Mr. Eisenberg helped devise what Ms. Mittan called a “clean and pristine plan” for the hospital’s art program, focusing on work by primarily young and cutting-edge artists. Many of the artists donated their work to the hospital, as did some galleries and museums. In addition, the Eisenbergs, along with other donors, lent the hospital works from their personal collections. Ms. Mittan estimated the value of the hospital’s current collection at $1.75 million. Funds for the program, including insurance premiums, are all donated. Ms. Harrison, whom Mr. Eisenberg called “one of my favorite artists,” donated “Sunsets,” a series of color photographs based on a picture postcard.

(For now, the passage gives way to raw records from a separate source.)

-- ==== Sys2Proof/Machine/RegCore.lean ====
section
/-! DEFINITION. What every register write goes through before it is applied: absent units (R5), islands that do not
answer (R41, R42), reserved addresses (R424), reserved bits (R17) and the RWS and RWD fields (R15, R16). -/
namespace Sys2Proof.Machine

/-- Registers of units on the stack die, reached only through the barrier (R23). -/
def stackReg (a : Nat) : Bool := decide (0x010000 ≤ a ∧ a < 0x060000) || a == R.PWR_WAKE || a == R.PWR_WCAUSE
  || decide (0x160080 ≤ a ∧ a < 0x1600A0)

/-- Registers of units that the variant lacks (R5): plots, tie ports, capture memory and peg lines.
[DEDUCED, log 19] -/
def absentReg (s : State) (a : Nat) : Bool :=
  if 0x081000 ≤ a ∧ a < 0x081800 then decide (s.plotsFit ≤ (a - 0x081000) / 0x40)
  else if 0x084000 ≤ a ∧ a < 0x088000 then decide (s.plotsFit ≤ (a - 0x084000) / 0x200)
  else if 0x100100 ≤ a ∧ a < 0x100200 then decide (s.portsFit ≤ (a - 0x100100) / 0x40)
  else if 0x120040 ≤ a ∧ a < 0x120060 then decide (s.portsFit ≤ (a - 0x120040) % 0x10 / 4)
  else if 0x130100 ≤ a ∧ a < 0x130140 then decide (s.portsFit ≤ (a - 0x130100) / 0x10)
  else if 0x1D0000 ≤ a ∧ a < 0x1E0000 then !s.capFit
  else if 0x1E0000 ≤ a ∧ a < 0x1E1000 then decide (s.pegFit ≤ (a - 0x1E0000) / 0x400)
  else false

/-- Why an access to a fitted register gets no answer, if it gets none: a stack register while a message stream is lost
or the stack half is in reset (R28, R42), any register while the system half is in reset (R41), and the registers of a peg
line in its domain while that is off (R575). [DEDUCED, log 26] -/
def unreachable (s : State) (a : Nat) : Option Stat :=
  if !s.sysUp then some .blockReset
  else if stackReg a ∧ (!s.rst.stackUp ∨ s.bar.downLost ∨ popCount 22 s.bar.failed = 22) then some .timeout
  else if 0x1E0000 ≤ a ∧ a < 0x1E1000 ∧ 8 ≤ a % 0x400
      ∧ Smap.get (fun _ => 0) s.dom.step (193 + (a - 0x1E0000) / 0x400) ≠ 4 then some .blockReset
  else none

/-- The bits of a row that no field covers. -/
def RegRow.resv (r : RegRow) : Nat := 0xFFFFFFFF ^^^ (r.rw ||| r.ro ||| r.w1c ||| r.wo ||| r.rws ||| r.rwd)

/-- A register word as it reads where a later value waits for its round start (R111); elsewhere the stored word. -/
def shownWord (s : State) (a : Nat) : Word :=
  match s.swp.pendSet.find? fun (e : Nat × Word) => e.1 == a with
  | some e => e.2
  | none => s.reg a

/-- The checks before a write is applied; none when it may be applied. [DEDUCED, log 21] -/
def accessCheck (s : State) (a : Nat) (v : Word) : Option Stat :=
  if a % 4 ≠ 0 ∨ 0xFFFFFF < a then some (.badParam rADDRESS)
  else match findReg a with
    | none => if v = 0 then some .ok else some (.badParam rADDRESS)
    | some r =>
      if absentReg s a then some .ok
      else match unreachable s a with
        | some t => some t
        | none =>
          let d := (shownWord s a).toNat ^^^ v.toNat
          if v.toNat &&& r.resv ≠ 0 then some (.badParam rFIELD)
          else if d &&& r.rws ≠ 0 then some .safetyLock
          else if d &&& r.rwd ≠ 0 then some (.refused rSTATE)
          else none

/-- A write applied by field type (R15): RW bits take the value, each 1 in a W1C bit clears it. -/
def applyWrite (a : Nat) (v : Word) (s : State) : State :=
  match findReg a with
  | none => s
  | some r =>
    let old := (s.reg a).toNat
    let keep := old &&& (0xFFFFFFFF ^^^ r.rw)
    let keep := keep ^^^ (keep &&& v.toNat &&& r.w1c)
    s.setReg a (w32 (keep ||| (v.toNat &&& r.rw)))

/-- A field of a word being written. -/
def wf (v : Word) (f : Fld) : Nat := bitsOf v.toNat f.lo f.w

/-- A row that is a write of one register: the checks, then the register's own rule, with the completion recorded. -/
def direct (a : Nat) (v : Word) (f : Word → State → Stat × State) (s : State) : State :=
  match accessCheck s a v with
  | some t => s.done t
  | none => let r := f v s; r.2.done r.1

end Sys2Proof.Machine
end

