/-- A change of SOC state: SAF_STAT.STATE, the outputs, and a PDU at once on every producer connection (R465). Entering
SAFE ends the kernel's frame sequence (R442), an off-pulse, a ramp, and brings CRQ to its idle duty (R449). Only in RAMP
can the demand in force lie below its source's (R444): from its end on it is the source's again. -/
def socGoto (st : Nat) (s : State) : State :=
  let s0 := s.fs R.SAF_STAT_STATE st
  let s1 := if s.socState = stRAMP then s0.fs R.SAF_OUT_DEM (demandSix s (sourceDemand s)) else s0
  let s2 := if st = stSAFE ∨ st = stINIT then
      let s3 := { s1 with soc := { s1.soc with
        kSeq := none, kSeen := false, rampPend := false, pulse := none, low := 0, noVal := 0
        selfOff := 0, togStop := 0 } }
      let s4 := s3.fs R.SAF_STAT_YRUN 0
      if s4.fb R.SAF_OUT_CRQREQ then setCrq false s4 else s4
    else s1
  let s5 := drive s2
  if st = s.socState then s5 else s5.each s5.producers sendPdu

/-! ## Stops (R445, R446, R448) -/

/-- The numbers SAF_CAUSE.CAUSE takes (R475). -/
def cKERNEL : Nat := 0x01
def cDEMCONN : Nat := 0x02
def cKTIME : Nat := 0x03
def cCONN : Nat := 0x04
def cPAIROPEN : Nat := 0x05
def cPAIRFAULT : Nat := 0x06
def cTRIP : Nat := 0x07
def cSTACK : Nat := 0x08
def cTOKMISS : Nat := 0x09
def cTOKCONF : Nat := 0x0A
def cCHECK : Nat := 0x0B
def cREADBACK : Nat := 0x0C
def cF0 : Nat := 0x0D
def cSLEEP : Nat := 0x0E
def cSUPER : Nat := 0x0F

/-- SAF_CAUSE and SAF_CEPOCH of a stop. -/
def recordStop (cause index fin : Nat) (s : State) : State :=
  (((s.fs R.SAF_CAUSE_CAUSE cause).fs R.SAF_CAUSE_INDEX index).fs R.SAF_CAUSE_END fin).fs R.SAF_CEPOCH_EPOCH s.epoch

/-- SOC has stopped asserting RUN, or ended a start handshake, at this time (R457). -/
def socDropped (s : State) : State := { s with soc := { s.soc with dropAt := some s.lt } }

/-- CNT5 counts a stop that takes an output off while it conducts (R550). -/
def countStop (s : State) : State := if s.energised then s.countUp 5 else s

/-- CNT3 counts an entry to RUN (R550). -/
def countStart (s : State) : State := s.countUp 3

/-- SCS-0 (R445) with the initiator `cause`, its index, and the END of R449. In STARTING the start ends and the stack
half gets a start withdrawal; in RAMP the recorded initiator stays when the new one is of the same kind. In INIT and
SAFE the outputs are off and nothing stops. [DEDUCED, log 114] -/
def scs0 (cause : Nat) (index : Nat := 0) (fin : Nat := 0) (s : State) : State :=
  if s.socState = stSTARTING then
    let s1 := recordStop cause index 0 s
    let s2 := s1.fs R.SAF_SRST_LASTREJ 0x0E
    socGoto stSAFE (socDropped (sendDown mWITHDRAWSTART [] s2))
  else if s.socState = stRUN then
    let s1 := if s.soc.rampPend then sendDown mSCS1END [] s else s
    socGoto stSAFE (socDropped (recordStop cause index fin (countStop s1)))
  else if s.socState = stRAMP then
    let keep := s.fg R.SAF_CAUSE_CAUSE = cause
    let s1 := recordStop cause (if keep then s.fg R.SAF_CAUSE_INDEX else index) fin (countStop s)
    socGoto stSAFE (socDropped (sendDown mSCS1END [] s1))
  else s

/-- The end of a ramp by one of the cases of R449 that names no new initiator. -/
def endRamp (fin : Nat) (s : State) : State :=
  let s0 := if fin = 1 then s else countStop s
  let s1 := (s0.fs R.SAF_CAUSE_END fin).fs R.SAF_CEPOCH_EPOCH s.epoch
  socGoto stSAFE (socDropped (sendDown mSCS1END [] s1))

/-- SCS-1 is available (R446). -/
def scs1Ok (s : State) : Bool :=
  let m := s.fg R.SAF_ENV0_AXM
  let n := 49 + m
  let k := 2 ^ s.fg R.SMP_STAT_RATE
  s.fb R.SAF_ENV0_S1EN && s.tb R.SMP_AXSAFE_SAFEI m && s.tb R.SMP_AXSTAT_LIVE m
  && !s.fb (R.SMP_AVG_PEDEN n) && s.fg (R.SMP_AVG_SHIFT n) == s.fg (R.SMP_AVG_LOGN n)
  && decide (2 ^ s.fg (R.SMP_AVG_LOGN n) * k * 50 ≤ 10000) && decide (s.fg R.SMP_STAT_RATE < 3)

/-- SCS-1 (R446, R448): while it is unavailable it acts as SCS-0; in RAMP, or once accepted, a further request is
ignored. RAMP is entered at the next 10 us boundary. -/
def scs1 (cause : Nat) (index : Nat := 0) (s : State) : State :=
  if s.socState = stSTARTING then scs0 cause index 0 s
  else if s.socState = stRUN then
    if s.soc.rampPend then s
    else if scs1Ok s then
      let s1 := recordStop cause index 0 s
      let s2 := { s1 with soc := { s1.soc with rampPend := true } }
      let s3 := setCrq true s2
      let s4 := s3.each s3.producers sendPdu
      sendDown mSCS1BEGIN [s.fg R.SAF_ENV2_TWIN] s4
    else scs0 cause index 0 s
  else s

/-- An action setting: 0b00 notify, 0b01 SCS-1, 0b10 SCS-0. -/
def stopBy (act cause : Nat) (index : Nat := 0) (s : State) : State :=
  if act = 1 then scs1 cause index s else if act = 2 then scs0 cause index 0 s else s
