/-- EXC_CTRL (R154, R159, R164). -/
def excCtrlWrite (v : Word) (s : State) : Stat × State :=
  let shape := wf v R.EXC_CTRL_SHAPE
  let carrier := wf v R.EXC_CTRL_CARRIER
  let bad := fun (b : Nat) => decide (b < 32 ∨ 224 < b)
  let go := wf v R.EXC_CTRL_GO = 1
  let keep := v.toNat &&& 0x00FFFF33
  if 1 < shape ∨ carrier = 3 ∨ bad (wf v R.EXC_CTRL_BIAS) ∨ bad (wf v R.EXC_CTRL_BALBIAS) then (.badParam, s)
  else if s.excBusy ∧ keep ≠ (s.reg R.EXC_CTRL).toNat then (.refused rSTATE, s)
  else if go ∧ excGoCheck s shape carrier ≠ .ok then (excGoCheck s shape carrier, s)
  else
    let s1 := s.setReg R.EXC_CTRL (w32 keep)
    let s2 := if wf v R.EXC_CTRL_STOP = 1 then excStop 1 s1 else s1
    (.ok, if go then excArm s2 else s2)

def execExcitationGo (v : Word) (s : State) := run (direct R.EXC_CTRL (w32 (setBit v.toNat 31 true)) excCtrlWrite) s
def execExcitationStopWrite (v : Word) (s : State) :=
  run (direct R.EXC_CTRL (w32 (setBit v.toNat 30 true)) excCtrlWrite) s

/-- The registers besides EXC_CTRL that must not change while RUN or PEND is 1 (R154). -/
def excFixed (a : Nat) : Bool :=
  a == R.EXC_SEL0 || a == R.EXC_SEL1 || a == R.EXC_PRBS || decide (R.EXC_TONE 0 ≤ a ∧ a ≤ R.EXC_TONE 15)

/-- A write of another EXC register (R154, R164). -/
def excWrite (a : Nat) (v : Word) (s : State) : Stat × State :=
  let bad := (a == R.EXC_AMP && (v == 0 || decide (200 < v.toNat)))
    || (a == R.EXC_PRBS && decide (v.toNat % 16 < 7))
    || (decide (0x050040 ≤ a ∧ a < 0x050080) && decide (70 < v.toNat / 0x10000 % 128))
  if bad then (.badParam, s)
  else if s.excBusy ∧ excFixed a ∧ s.reg a ≠ v then (.refused rSTATE, s)
  else (.ok, applyWrite a v s)

/-- The bias of cell `n` in 1/256 (R151). -/
def biasOf (s : State) (n : Nat) : Nat :=
  if requests s n then s.fg R.EXC_CTRL_BALBIAS else s.fg R.EXC_CTRL_BIAS

/-- At the start epoch excitation starts on the selected cells with M = 0; a cap that has fallen below their number stops
it at once (R149, R159). EXC_IONk take the selected cells now. [DESIGN CHOICE, log 169] -/
def excitationStart (s : State) : State :=
  if s.fb R.EXC_STAT_PEND then
    let s0 := balMature (s.until (50 * s.exc.start))
    let cs := s0.selected.map fun n => (n, ({ bias := biasOf s0 n, pos := 16 * s0.exc.start } : ExcCell))
    let s1 := ((s0.fs R.EXC_STAT_PEND 0).fs R.EXC_STAT_RUN 1).fs R.EXC_STAT_NACT cs.length
    let ones := 2 ^ s1.fg R.EXC_PRBS_ORDER - 1
    let s2 := { s1 with exc := { s1.exc with
      blk := s0.exc.start, cells := cs, set := excSet s1, retAt := none, lfsr := ones, chip := 0 } }
    let s3 := (List.range 8).foldl (fun t k =>
      t.setReg (R.EXC_ION k) (w32 (match cs[k]? with | some (n, _) => n * 0x4000000 | none => 0))) (s2.fs R.EXC_STAT_SAT 0)
    capCheck (balRefresh (svcStart cs s3))
  else s

def execExcitationStart (s : State) := run excitationStart s

/-! ## Blocks (R155 to R158) -/

/-- The mean of on-samples in 10 uA, rounded to nearest. -/
def meanOn (c : ExcCell) (b : SenseBlock) : Nat := if c.onN = 0 then 0 else (2 * b.onSum + c.onN) / (2 * c.onN)

/-- The feedback is live (R158): enough samples, a mean off-sample below a sixteenth of I_on, a moving counter. -/
def senseLive (c : ExcCell) (b : SenseBlock) : Bool :=
  decide (64 ≤ c.onN ∧ 64 ≤ c.offN ∧ 16 * b.offSum * c.onN < b.onSum * c.offN) && b.advanced

/-- The largest depth a bias permits, in 1/1,024. -/
def depthMax (bias : Nat) : Nat := min (4 * bias) (1024 - 4 * bias)

/-- The loop's next depth and SAT for a live block (R155). -/
def nextDepth (amp : Nat) (c : ExcCell) (ion : Nat) : Nat × Bool :=
  let want := if ion = 0 then 0 else (2 * 102400 * amp + ion) / (2 * ion)
  let lim := depthMax c.bias
  let tgt := min want lim
  (if c.m < tgt then min tgt (c.m + 64) else max tgt (c.m - 64), decide (lim < want))

/-- The end of a block for one cell: loop, feedback check, bias change and status message. -/
def blockCell (data : List SenseBlock) (nextBlk : Nat) (s : State) (nc : Nat × ExcCell) : State × Option (Nat × ExcCell) :=
  let n := nc.1
  let c := nc.2
  let b := (data.find? fun x => x.cell == n).getD {}
  let live := senseLive c b
  let ion := if live then meanOn c b else 0
  let word := n * 0x4000000 + c.m % 1024 * 0x10000 + ion % 0x10000
  let k := (s.selected.takeWhile fun m => m ≠ n).length
  let s1 := sendUp mEXCSTAT [word] (s.setReg (R.EXC_ION k) (w32 word))
  let dead := if live then 0 else c.dead + 1
  if 2 ≤ dead then
    ((s1.setCellBit R.EXC_FRZ0 R.EXC_FRZ1 n true).raise 0x62 islSTAO n, none)
  else
    let (m, sat) := if ion = 0 then (c.m, c.sat) else nextDepth (s.fg R.EXC_AMP_A) c ion
    let nb := biasOf s n
    let next : ExcCell := { c with m := m, sat := sat, dead := dead, onN := 0, offN := 0 }
    if nb = c.bias then (s1, some (n, next))
    else
      let m' := min m (depthMax nb)
      let w := n * 0x4000000 + b2n (requests s n) * 0x2000000 + s1.bal.seq * 0x200000 + nextBlk % 0x200000
      (sendUp mEXCBIAS [w] { s1 with bal := { s1.bal with seq := (s1.bal.seq + 1) % 16 } },
        some (n, { next with m := m', bias := nb, sat := sat || decide (depthMax nb < m) }))

/-- The end of a block of 5,120 epochs: the loop of every excited cell, from the samples of the block (R147, R155 to R158).
[DESIGN CHOICE, log 47] -/
def excitationBlockEnd (data : List SenseBlock) (s : State) : State :=
  if s.fb R.EXC_STAT_RUN then
    let next := s.exc.blk + 5120
    let s1 := excCredit next (s.until (50 * next))
    let reg := blockReg s1
    let r := s1.exc.cells.foldl (fun (a : State × List (Nat × ExcCell)) nc =>
      let x := blockCell data next a.1 nc
      (x.1, a.2 ++ x.2.toList)) (s1, [])
    let stays := fun (n : Nat) => r.2.any fun c => c.1 == n
    let gone := s1.exc.cells.filter fun c => !stays c.1
    let s2 := gone.foldl (fun t c => noteOpen c.1 (lastOpening s1 c.2 (16 * next)) t) { r.1 with exc := { r.1.exc with cells := r.2, blk := next, lfsr := reg.1, chip := reg.2 } }
    let s3 := ((svcLeave next (fun n => gone.any fun c => c.1 == n) s2).fs R.EXC_STAT_NACT r.2.length).fs R.EXC_STAT_SAT (b2n (r.2.any fun c => c.2.sat))
    if r.2.isEmpty then excStop 4 s3 else if gone.isEmpty then s3 else balRefresh s3
  else s

def execExcitationBlockEnd (data : List SenseBlock) (s : State) := run (excitationBlockEnd data) s

/-! ## Balancing rows -/

/-- The 1 s tick of STAO. -/
def balanceSchedulerTick (s : State) : State :=
  balRefresh { s with bal := { s.bal with tick := s.bal.tick + 1 } }

def execBalanceSchedulerTick (s : State) := run balanceSchedulerTick s

/-- BAL_TMRn (R145); a write of 0 to a timer that runs brings TIME to 0, which sets DONE (R147). [DEDUCED, log 45] -/
def balTmrWrite (n : Nat) (v : Word) (s : State) : Stat × State :=
  let time := v.toNat % 65536
  if time ≠ 0 ∧ !s.bEn n then (.badParam, s)
  else
    let s1 := ((accrue n s).setAcc n 0).fs (R.BAL_TMR_TIME n) time
    let ended := decide (time = 0) && s.fb (R.BAL_TMR_TIME n)
    (.ok, balRefresh (if ended then s1.setCellBit R.BAL_DONE0 R.BAL_DONE1 n true else s1))

/-- The number of a cell from 1 to 48, as a command names it. -/
def cellOf (c : Fin 48) : Nat := c.val + 1

def execBalTmrWrite (c : Fin 48) (v : Word) (s : State) :=
  run (direct (R.BAL_TMR (cellOf c)) v (balTmrWrite (cellOf c))) s

/-- Cell `n`'s accumulator has reached 1 s (R147): TIME decrements; at 0 the request ends and DONE is set.
[DEDUCED, log 45] -/
def balanceAccumulatorSecond (n : Nat) (s : State) : State :=
  let s0 := accrue n s
  if s0.accOf n < 320000000 ∨ s0.fg (R.BAL_TMR_TIME n) = 0 then s0
  else
    let t := s0.fg (R.BAL_TMR_TIME n) - 1
    let s1 := (s0.setAcc n (s0.accOf n - 320000000)).fs (R.BAL_TMR_TIME n) t
    if t = 0 then balRefresh (s1.setCellBit R.BAL_DONE0 R.BAL_DONE1 n true) else s1

def execBalanceAccumulatorSecond (c : Fin 48) (s : State) := run (balanceAccumulatorSecond (cellOf c)) s

/-- Switch `n` is commanded closed: for balancing, or by the pattern of a cell that is not held open. [DEDUCED, log 170] -/
def commandedClosed (s : State) (n : Nat) : Bool := s.bOn n || s.bal.driven.contains n

/-- A closed switch over its trip current for 1 us opens (R142). -/
def bleedOvercurrent (n : Nat) (s : State) : State :=
  if commandedClosed s n then
    balRefresh ((s.setCellBit R.BAL_OC0 R.BAL_OC1 n true).raise 0x26 islSTAO n)
  else s

def execBleedOvercurrent (c : Fin 48) (s : State) := run (bleedOvercurrent (cellOf c)) s

/-- Under 5 mA for 10 ms in a switch commanded closed; `mv` is the cell's voltage (R143). -/
def bleedSwitchOpen (n : Nat) (mv : Int) (s : State) : State :=
  if commandedClosed s n && decide (500 ≤ mv) then
    balRefresh ((s.setCellBit R.BAL_SWO0 R.BAL_SWO1 n true).raise 0x27 islSTAO n)
  else s

def execBleedSwitchOpen (c : Fin 48) (mv : Int) (s : State) := run (bleedSwitchOpen (cellOf c) mv) s

/-- Over 5 mA for 10 ms in a switch commanded open. -/
def bleedSwitchShort (n : Nat) (mv : Int) (s : State) : State :=
  if !commandedClosed s n && decide (500 ≤ mv) then
    balRefresh ((s.setCellBit R.BAL_SWS0 R.BAL_SWS1 n true).raise 0x28 islSTAO n)
  else s

def execBleedSwitchShort (c : Fin 48) (mv : Int) (s : State) := run (bleedSwitchShort (cellOf c) mv) s

/-- The lower bounds of thermal bands 1 to 4 in 0.01 degrees (R149). -/
def bandBounds : List Int := [9500, 10500, 11500, 12500]

/-- The band of a temperature after band `old`: entered at its lower bound, left downward 5 degrees below it (R149). -/
def bandOf (old : Nat) (temp : Int) : Nat :=
  max (bandBounds.countP fun b => decide (b ≤ temp)) (min old (bandBounds.countP fun b => decide (b - 500 < temp)))

/-- The banded die sensor reads a temperature, in 0.01 degrees, that may change the band (R149, R159). -/
def thermalBandChange (temp : Int) (s : State) : State :=
  let old := s.fg R.BAL_STAT_TBAND
  let band := bandOf old temp
  let s1 := s.fs R.BAL_STAT_TBAND band
  let s2 := if old ≤ 1 ∧ 2 ≤ band then s1.raise 0x61 islSTAO 0 else s1
  balRefresh (capCheck s2)

def execThermalBandChange (temp : Int) (s : State) := run (thermalBandChange temp) s

/-- A force source has become active: excitation stops (R159), and every switch opens if the source is enabled (R150). -/
def balanceForceOn (s : State) : State := if forceSources s = 0 then s else balRefresh (excStop 2 s)

def execBalanceForceOn (s : State) := run balanceForceOn s

/-- The last force source has ended. -/
def balanceForceOff (s : State) : State := if forced s then s else balRefresh s

def execBalanceForceOff (s : State) := run balanceForceOff s

/-- BAL_CTRL (R162). -/
def balCtrlWrite (v : Word) (s : State) : Stat × State :=
  if 24 < wf v R.BAL_CTRL_MAXSW then (.badParam, s)
  else
    let s1 := s.setReg R.BAL_CTRL v
    (.ok, balRefresh (capCheck s1))

/-- What the current sense of a switch reads at this moment, in 10 uA from 0 to 255 mA (R141): a free value.
[DESIGN CHOICE, log 43] -/
def senseNow (s : State) : Nat × State := let f := s.free; (f.1 % 25501, f.2)

/-- The bits of a W1C write of a BAL_SWS register that clear: those whose switch carries less than 5 mA (R143). -/
def swsCleared (a : Nat) (v : Word) (s : State) : Nat × State :=
  (List.range 32).foldl (fun (x : Nat × State) i =>
    if (v &&& s.reg a).toNat.testBit i then
      let c := senseNow x.2
      (setBit x.1 i (decide (c.1 < 500)), c.2)
    else x) (0, s)

/-- A W1C write of BAL_OC or BAL_SWO clears at once; a BAL_SWS bit clears only while that switch's current is below
5 mA (R143). -/
def balFlagWrite (a : Nat) (v : Word) (s : State) : Stat × State :=
  if a = R.BAL_SWS0 ∨ a = R.BAL_SWS1 then
    let c := swsCleared a v s
    (.ok, balRefresh (applyWrite a (w32 c.1) c.2))
  else (.ok, balRefresh (applyWrite a v s))

/-- Sleep entry suspends requests unless SLEEPBAL is 1; waking ends that (R148). -/
def balSleep (b : Bool) (s : State) : State := balRefresh { s with bal := { s.bal with asleep := b } }

/-! ## BAL_SET, EXC_START and EXC_STOP (R426) -/

/-- BAL_SET: each entry acts as a write of BAL_TMRn.TIME. -/
def balSet (p : Packet) (s : State) : State :=
  let b := p.payload
  let n := u8 b 0
  if b.length < 4 ∨ b.length ≠ 4 + 4 * n then reply p (.badParam rLENGTH) [] 0 s
  else if n = 0 ∨ 48 < n ∨ leAt b 1 3 ≠ 0 then reply p .badParam [] 0 s
  else
    let r := (List.range n).foldl (fun (x : State × List Stat) i =>
      let c := u8 b (4 + 4 * i)
      let v := w32 (u16 b (6 + 4 * i))
      if c = 0 ∨ 48 < c ∨ u8 b (5 + 4 * i) ≠ 0 then (x.1, x.2 ++ [.badParam])
      else match accessCheck x.1 (R.BAL_TMR c) v with
        | some t => (x.1, x.2 ++ [t])
        | none => let y := balTmrWrite c v x.1; (y.2, x.2 ++ [y.1])) (s, [])
    replyUnits p r.2 [] .ok r.1

def execBalSet (p : Packet) (s : State) := run (request 0x30 p balSet) s

/-- The registers of an EXC_START payload after EXC_CTRL, with their values. -/
def excStartRegs (b : List Byte) : List (Nat × Word) :=
  ((List.range 20).map fun i =>
    let a := if i = 0 then R.EXC_SEL0 else if i = 1 then R.EXC_SEL1 else if i = 2 then R.EXC_AMP
      else if i = 3 then R.EXC_PRBS else R.EXC_TONE (i - 4)
    (a, w32 (u32 b (4 + 4 * i))))

/-- Tries one register of the set: the first refusal stays. -/
def excTry (x : Stat × State) (e : Nat × Word) : Stat × State :=
  if x.1 ≠ .ok then x
  else match accessCheck x.2 e.1 e.2 with
    | some t => (t, x.2)
    | none => excWrite e.1 e.2 x.2

/-- EXC_START: the registers are checked together and written only when the start is accepted. -/
def excStartReq (p : Packet) (s : State) : State :=
  let b := p.payload
  let v := w32 (u32 b 0)
  if b.length ≠ 84 then reply p (.badParam rLENGTH) [] 0 s
  else if wf v R.EXC_CTRL_GO ≠ 1 ∨ wf v R.EXC_CTRL_STOP ≠ 0 then reply p .badParam [] 0 s
  else
    let idle := (s.fs R.EXC_STAT_RUN 0).fs R.EXC_STAT_PEND 0
    let r := (excStartRegs b).foldl excTry (.ok, idle)
    let c : Stat := match accessCheck s R.EXC_CTRL v with | some t => t | none => .ok
    if r.1 ≠ .ok then reply p r.1 [] 0 s
    else if c ≠ .ok then reply p c [] 0 s
    else if s.excBusy then reply p (.refused rSTATE) [] 0 s
    else
      let x := excCtrlWrite v r.2
      if x.1 ≠ .ok then reply p x.1 [] 0 s
      else reply p .ok (leBytes 4 (x.2.fg R.EXC_START_EPOCH)) 0 x.2

def execExcStart (p : Packet) (s : State) := run (request 0x31 p excStartReq) s

/-- EXC_STOP acts as a STOP write and returns STOPCAUSE. -/
def excStopReq (p : Packet) (s : State) : State :=
  if p.payload.length ≠ 0 then reply p (.badParam rLENGTH) [] 0 s
  else match accessCheck s R.EXC_CTRL (s.reg R.EXC_CTRL) with
    | some t => reply p t [] 0 s
    | none =>
      let s1 := excStop 1 s
      reply p .ok (leBytes 4 (s1.fg R.EXC_STAT_STOPCAUSE)) 0 s1

def execExcStop (p : Packet) (s : State) := run (request 0x32 p excStopReq) s

end Sys2Proof.Machine
end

“I contributed the work because Marty asked me to,” Ms. Harrison, who grew up in Hastings-on-Hudson, wrote in an e-mail message. “Who doesn’t want to help sick kids?”
On a recent tour of the artwork, Mr. Eisenberg started with a giant, curving saltwater aquarium in the lobby that is based on a design he commissioned from Vito Acconci. With a pathway between its two sections that is wide enough for wheelchairs and gurneys, it is popular with patients and visitors alike.
Another eye-popping work in the lobby is a fanciful baroque bridge, “Satinstein,” by Rachel Feinstein, which hangs over a small stage.
Explanatory plaques hanging at a child’s eye level next to the artworks were written by Jessica Anenberg, a child-life specialist who coordinates the hospital’s art studio. Ms. Anenberg said she took young patients to see works like Mr. Koons’s playful “Cut Out” or Kelley Walker’s “Marantz Turntable,” a print suggestive of music, in the hope that they would be stimulated to express themselves in paint, clay or printmaking.
“It gives them an outlet if they’re going through a difficult diagnosis or a new therapy,” she said.